Description
Financial large Bert-based Question Answering model, trained on squad-v2, finetuned on proprietary Financial questions and answers.
Predicted Entities
How to use
documentAssembler = nlp.MultiDocumentAssembler()\
.setInputCols(["question", "context"])\
.setOutputCols(["document_question", "document_context"])

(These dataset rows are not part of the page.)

/-! ### Losses: routes, nodes, captain -/

/-- Endpoints of far devices on a node, and endpoints of this node that instances of that node hold. -/
def Chip.epsOn (c : Chip) (node : Nat) : List Nat :=
  (c.eps.filter (fun e => e.2.st != .disabled && (e.1 / 8192 == node + 1
    || (decide (e.1 < 8192) && ((c.slot (e.1 / 32)).far.any (fun f => f.1 == node)))))).map (fun e => e.1)

/-- The route to a node has changed (R150, R359): the home node settles the TDs in progress and bumps EPOCH; the host node
marks their outcomes LATE until a result brings the new EPOCH. Stopped and Halted endpoints, and those that are being stopped, are
bumped too (R96, R256). -/
def Chip.rerouteNode (c : Chip) (node : Nat) : Chip :=
  (c.epsOn node).foldl (fun (c : Chip) k =>
    if 8192 ≤ k then
      c.updEp k (fun e => { e with rerouted := (c.ep k).rings.any (fun r => !(c.ring (c.ringHome (keySlot k)) r).ids.isEmpty) })
    else if (c.ep k).stop.isSome then (c.updEp k (fun e => { e with due := e.due + 1 })).stir k
    else (c.stop k .reroute).stir k) c

/-- Far endpoints are admitted again, in order of admission: on their fabric ports, each direction by itself, and on their bus (R132,
R148, R367). -/
def Chip.fabRefit (c : Chip) : Chip :=
  let ps := (c.peps.filter (fun e => e.2.used && decide (0 < e.2.fabric) && !e.2.dropping)).foldr insByOrder []
  (ps.foldl (fun (a : Chip × List Pep) e =>
    let c := a.1
    let node := ((c.slot (keySlot e.2.key)).far.map (fun f => f.1)).getD 0
    let q : Pep := { e.2 with fabPort := c.portTo node }
    let mates (s : Nat) : Nat := (a.2.filter (fun x =>
      x.fabPort == q.fabPort && keyIn x.key == keyIn q.key && decide (0 < x.slotCount s))).foldl (fun n x => n + x.fabric) q.fabric
    let full := (List.range 256).any (fun s => decide (0 < q.slotCount s) && decide (c.fabLimit q.fabPort < mates s))
    if q.fabPort = 0 then a
    else if decide (8 < c.hopsTo node) || full || (c.refit ((c.busPeps q.bus).filter (fun x => x.key != q.key)) q).isNone then
      (c.unfit q.bus e.1 q.key, a.2)
    else ({ c with peps := Tbl.set {} c.peps e.1 q }, a.2 ++ [q])) (c, [])).1

/-- A far command that waited for a lost node (R363). -/
def Chip.failProxy (c : Chip) (ref : CmdRef) : Chip :=
  if ref.1 = 128 then c.mgrDone ref.2 ccDevGone 0
  else if 2 ^ 64 ≤ ref.2 then (if (c.inst ref.1).mbox.busy then c.mboxDone ref.1 ccDevGone none else c)
  else c.finish ref.1 ref.2 ccDevGone 0

/-- What instances of a lost host node held here (R364). -/
def Chip.hostLost (c : Chip) (node : Nat) : Chip :=
  let mine (n : Nat) : Bool := decide (128 ≤ n) && instNode n == node
  let ns := (c.insts.filter (fun x => mine x.1)).map (fun x => x.1)
  let c := { c with waits := c.waits.filter (fun w => !ns.any (fun n => w.cont.ofInst n)) }
  let c := ((List.range 24).filter (fun p => (c.port p).farOwner.any (fun f => f.1 == node))).foldl (fun (c : Chip) p =>
    (c.forgetPort p).updPort p (fun q => { q with farOwner := none })) c
  let sks := (c.slots.filter (fun s => decide (s.1 < 256) && s.2.st != .disabled && s.2.far.any (fun f => f.1 == node))).map (fun s => s.1)
  let c := sks.foldl (fun (c : Chip) sk =>
    let ks := c.slotEps sk
    (ks.foldl (fun (c : Chip) k => (c.stop k .quit).tend k) c).wait { keys := ks, cont := .disableSlot (c.ringHome sk) 0 sk }) c
  { c with insts := c.insts.map (fun x => if mine x.1 then (x.1, { x.2 with cmds := [], st := .absent, farSet := [] }) else x) }

/-- Far devices of this node's instances on a lost node (R363). -/
def Chip.homeLost (c : Chip) (node : Nat) : Chip :=
  let sks := (c.slots.filter (fun s => s.1 / 256 == node + 1 && s.2.st != .disabled)).map (fun s => s.1)
  let owners := dedup (sks.map (fun sk => (c.slot sk).owner.toNat))
  let c := sks.foldl (fun (c : Chip) sk =>
    let ks := c.slotEps sk
    let c := c.loseSlot sk 2 ccFabricLost
    ks.foldl (fun (c : Chip) k => c.updEp k (fun e => if e.st = .running then { e with st := .halted } else e)) c) c
  let c := (c.fab.proxies.filter (fun x => x.1 / 65536 == node)).foldl (fun (c : Chip) x => c.failProxy x.2) c
  let c := { c with
    fab := { c.fab with proxies := c.fab.proxies.filter (fun x => x.1 / 65536 != node) }
    insts := Tbl.mapv {} c.insts (fun _ x => { x with
      portViews := x.portViews.filter (fun v => v.1 / 256 != node), told := x.told.filter (· != node) }) }
  (c.fabricEvent node 1).fabricTell owners node 1

/-- A node is lost and its number freed (R363, R364). -/
def Chip.nodeLost (c : Chip) (node : Nat) : Chip :=
  let gone := c.fab.members.filter (fun m => m.1.toNat == node)
  if gone.isEmpty then c
  else
    let c := { c with fab := { c.fab with
      members := c.fab.members.filter (fun m => m.1.toNat != node)
      graph := gone.foldl (fun (g : Tbl NodeInfo) (m : BitVec 4 × BitVec 64) => Tbl.set {} g m.2.toNat {}) c.fab.graph
      routes := Tbl.set {} c.fab.routes node {}, asked := c.fab.asked.filter (fun k => k.toNat != node) } }
    ((c.hostLost node).homeLost node)

/-- FAB_STS after the members have changed. -/
def Chip.memberCount (c : Chip) : Chip :=
  let n := max 1 c.fab.members.length
  { c with fab := { c.fab with
    count := n
    role := if c.fab.role = 3 then 3 else if !c.fab.valid then c.fab.role else if n = 1 then 0
      else if c.fab.captainUid = Config.uid then 2 else 1 } }

/-- Routes fail (R362 to R365): nodes are lost, others are reached by their alternate path; without its captain the part
elects one; a captain distributes new routes. -/
def Chip.pathsLost (c : Chip) (lost moved : List Nat) : Chip :=
  let captain := c.fab.captain.toNat
  let led := c.fab.valid && c.fab.captainUid != 0 && c.fab.captainUid != Config.uid && lost.contains captain
  let c := moved.foldl (fun (c : Chip) k => { c with fab := { c.fab with routes := Tbl.upd {} c.fab.routes k (fun r =>
    { r with port := r.altPort, hops := r.altHops, altPort := 0, altHops := 0 }) } }) c
  let c := (lost.foldl (fun (c : Chip) k => c.nodeLost k) c).memberCount
  let c := if c.fab.valid then c.fabricEvent c.nodeNo 2 else c
  let c := (moved.foldl (fun (c : Chip) k => c.rerouteNode k) c).fabRefit
  if led then c.newRound (c.fab.round + 1)
  else if c.fab.role = 2 then c.plan
  else c

/-- A link is lost (R343, R347, R362). -/
def Chip.linkLoss (c : Chip) (p : Nat) (src : Option Nat) : Chip :=
  let q := c.fabPort p
  if q.st = fsDown ∨ q.st = fsAsleep then c
  else
    let c := c.updFab p (fun q => { q with
      st := fsDown, lanes := 0, peer := none, peerUid := 0, peerCaptain := 0
      downs := q.downs + 1, unacked := 0, tries := 0, nakSent := false
      owed := (0, 0, 0), withheld := (0, 0, 0), queue := [], credits := (16, 44, 4) })
    let c := match src with
      | some k => c.pend (fabSource p k)
      | none => c
    let c := c.setInfo Config.uid c.ownInfo
    let via := c.fab.routes.filter (fun r => r.2.member && r.2.port.toNat == p + 1)
    let moved := (via.filter (fun r => r.2.altPort != 0)).map (fun r => r.1)
    let lost := (via.filter (fun r => r.2.altPort == 0)).map (fun r => r.1)
    let c := { c with fab := { c.fab with routes := Tbl.mapv {} c.fab.routes (fun _ r =>
      if r.altPort.toNat = p + 1 then { r with altPort := 0, altHops := 0 } else r) } }
    let c := (c.protoTo [1 - p] 4 0).tellList
    c.pathsLost lost moved

/-- FAB_SIGNAL_LOSS and HELLO_LOSS_TIMEOUT (R362). -/
def Chip.fabSignalGone (c : Chip) (p : Nat) : Chip := c.linkLoss p (some 1)
def Chip.helloLost (c : Chip) (p : Nat) : Chip :=
  if (c.fabPort p).st < fsUp then c else c.linkLoss p (some 6)

/-! ### Sequence numbers and replay (R346) -/

/-- A cumulative acknowledgement: every frame up to this SEQ. -/
def Chip.acked (c : Chip) (p : Nat) (seq : BitVec 12) : Chip :=
  let q := c.fabPort p
  let n := (seq + 1 - (q.txSeq - BitVec.ofNat 12 q.unacked)).toNat
  if n = 0 ∨ q.unacked < n then c
  else (c.updFab p (fun q => { q with unacked := q.unacked - n, tries := 0 })).drainFab p 64

/-- A replay from the oldest unacknowledged frame; the eighth without an advance exhausts the retry. -/
def Chip.replayFab (c : Chip) (p : Nat) : Chip :=
  let q := c.fabPort p
  if q.unacked = 0 ∨ q.st < fsUp ∨ fsExcluded < q.st then c
  else if 8 ≤ q.tries then c.linkLoss p (some 3)
  else (c.updFab p (fun q => { q with replays := q.replays + 1, tries := q.tries + 1 })).emit
      (.replay p (q.txSeq - BitVec.ofNat 12 q.unacked))

/-- ACK and NAK frames: NAK carries the SEQ expected. -/
def Chip.linkAck (c : Chip) (p : Nat) (seq : BitVec 12) (h : LinkHdr) : Chip := c.recvLink p h (fun c => c.acked p seq)
def Chip.linkNak (c : Chip) (p : Nat) (seq : BitVec 12) (h : LinkHdr) : Chip :=
  c.recvLink p h (fun c => (c.acked p (seq - 1)).replayFab p)

/-- ACK_TX_TIMER (R345). -/
def Chip.ackTx (c : Chip) (p : Nat) : Chip :=
  let q := c.fabPort p
  if q.st < fsUp ∨ fsExcluded < q.st then c else c.linkSend p 2 (q.rxSeq - 1).toNat

/-- The first frame that fails asks for a replay (R346). -/
def Chip.nakOnce (c : Chip) (p : Nat) : Chip :=
  if (c.fabPort p).nakSent then c
  else (c.updFab p (fun q => { q with nakSent := true })).linkSend p 3 (c.fabPort p).rxSeq.toNat

/-- A routed frame arrives (R344 to R347, R352): checked, acknowledged, its credit returned; forwarded where it is another
node's, else acted on. `val` is what a forwarded frame carries on. -/
def Chip.recv (c : Chip) (p : Nat) (h : FrameHdr) (kind val : Nat) (act : Chip → Chip) : Chip :=
  let q := c.fabPort p
  let near := kind == 8
  if !(q.st == fsMember || (near && q.st == fsUp)) then c
  else if !h.good || h.tc == 3 || decide (2048 < h.len) then (c.updFab p (fun q => { q with crc := q.crc + 1 })).nakOnce p
  else if h.seq ≠ q.rxSeq then c.nakOnce p
  else
    let c := c.updFab p (fun q => { q with rxSeq := q.rxSeq + 1, nakSent := false })
    let c := match h.ack with
      | some a => c.acked p a
      | none => c
    let c :=
      if !near && h.dst.toNat != c.nodeNo then
        let out := c.portTo h.dst.toNat
        if out = 1 ∨ out = 2 then c.sendFab (out - 1) (h.tc.toNat, h.dst.toNat, kind, val) else c.dropFrame
      else act c
    c.oweCredit p h.tc.toNat

/-! ### Installation (R350 step 4, R365, R366) -/

/-- A node's new routes. -/
def routeTbl (self : BitVec 4) (members : List (BitVec 4 × BitVec 64))
    (routes : List (BitVec 4 × BitVec 2 × BitVec 4 × BitVec 2 × BitVec 4)) : Tbl Route :=
  members.foldl (fun (t : Tbl Route) m =>
    let tag := BitVec.ofNat 16 m.2.toNat
    if m.1 = self then Tbl.set {} t m.1.toNat { port := 3, member := true, uidTag := tag }
    else
      match routes.find? (fun r => r.1 == m.1) with
      | some (_, port, hops, alt, altHops) =>
        Tbl.set {} t m.1.toNat { port := port, hops := hops, altPort := alt, altHops := altHops, member := true, uidTag := tag }
      | none => Tbl.set {} t m.1.toNat { member := true, uidTag := tag }) []

/-- This node's number has changed: the SUBJECTs of its own slots name it (R73, R89). -/
def Chip.renumber (c : Chip) : Chip :=
  { c with slots := Tbl.mapv {} c.slots (fun k s =>
      if k < 256 ∧ s.st ≠ .disabled then { s with root := BitVec.ofNat 16 (fld s.root 7 0 + 2 ^ 8 * c.nodeNo) } else s) }

/-- Ports whose peer is a member pass routed frames (R343). -/
def Chip.fabMembers (c : Chip) : Chip :=
  bothPorts.foldl (fun (c : Chip) p =>
    match c.fab.members.find? (fun m => m.2 == (c.fabPort p).peerUid && m.2 != 0) with
    | some m => c.updFab p (fun q => { q with peer := some m.1, st := if q.st = fsUp then fsMember else q.st })
    | none => c) c

/-- The installation itself. -/
def Chip.installTopo (c : Chip) (node captain : BitVec 4) (captainUid : BitVec 64) (members : List (BitVec 4 × BitVec 64))
    (routes : List (BitVec 4 × BitVec 2 × BitVec 4 × BitVec 2 × BitVec 4)) (topo : BitVec 16) : Chip :=
  let old := c.fab
  let self := Config.uid
  let lost := (old.members.filter (fun m => m.2 != self && !members.contains m)).map (fun m => m.1.toNat)
  let joined := (members.filter (fun m => m.2 != self && !old.members.contains m)).map (fun m => m.1.toNat)
  let joins := captainUid != self && (!old.valid || (old.captainUid != 0 && old.captainUid != captainUid))
  let elected := old.valid && old.captainUid == 0
  let c := lost.foldl (fun (c : Chip) k => c.nodeLost k) c
  let new := routeTbl node members routes
  let moved := (members.filter (fun m => old.members.contains m && m.2 != self
      && (Tbl.get {} old.routes m.1.toNat).port != (Tbl.get {} new m.1.toNat).port)).map (fun m => m.1.toNat)
  let c := { c with fab := { c.fab with
    node := node, valid := true, captain := captain, captainUid := captainUid, members := members, routes := new, topo := topo
    forming := false, install := none, locked := if joins then false else c.fab.locked, role := 1 } }
  let c := (c.memberCount.renumber).fabMembers
  let c := joined.foldl (fun (c : Chip) k => c.fabricEvent k 0) c
  let c := if joins then
      c.fabricTell ((c.insts.filter (fun x => decide (x.1 < 128) && x.2.st != .absent)).map (fun x => x.1)) node.toNat 0
    else c
  let c := if elected then c.fabricEvent captain.toNat 3 else c
  let c := if old.valid && !moved.isEmpty then c.fabricEvent node.toNat 2 else c
  ((moved.foldl (fun (c : Chip) k => c.rerouteNode k) c).fabRefit).tellList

spanClassifier = nlp.BertForQuestionAnswering.pretrained("finqa_bert_large","en", "finance/models") \
.setInputCols(["document_question", "document_context"]) \
.setOutputCol("answer") \
.setCaseSensitive(True)
pipeline = nlp.Pipeline().setStages([
documentAssembler,
spanClassifier
])
example = spark.createDataFrame([["On which market is their common stock traded?", "Our common stock is traded on the Nasdaq Global Select Market under the symbol CDNS."]]).toDF("question", "context")
result = pipeline.fit(example).transform(example)
result.select('answer.result').show()
Results
`Nasdaq Global Select Market under the symbol CDNS`
Model Information
| Model Name: | finqa_bert_large |
| Compatibility: | Finance NLP 1.0.0+ |
| License: | Licensed |
| Edition: | Official |
| Input Labels: | [sentence, token] |
| Output Labels: | [embeddings] |
| Language: | en |
| Size: | 1.3 GB |
| Case sensitive: | true |
| Max sentence length: | 512 |
References
Trained on squad-v2, finetuned on proprietary Financial questions and answers.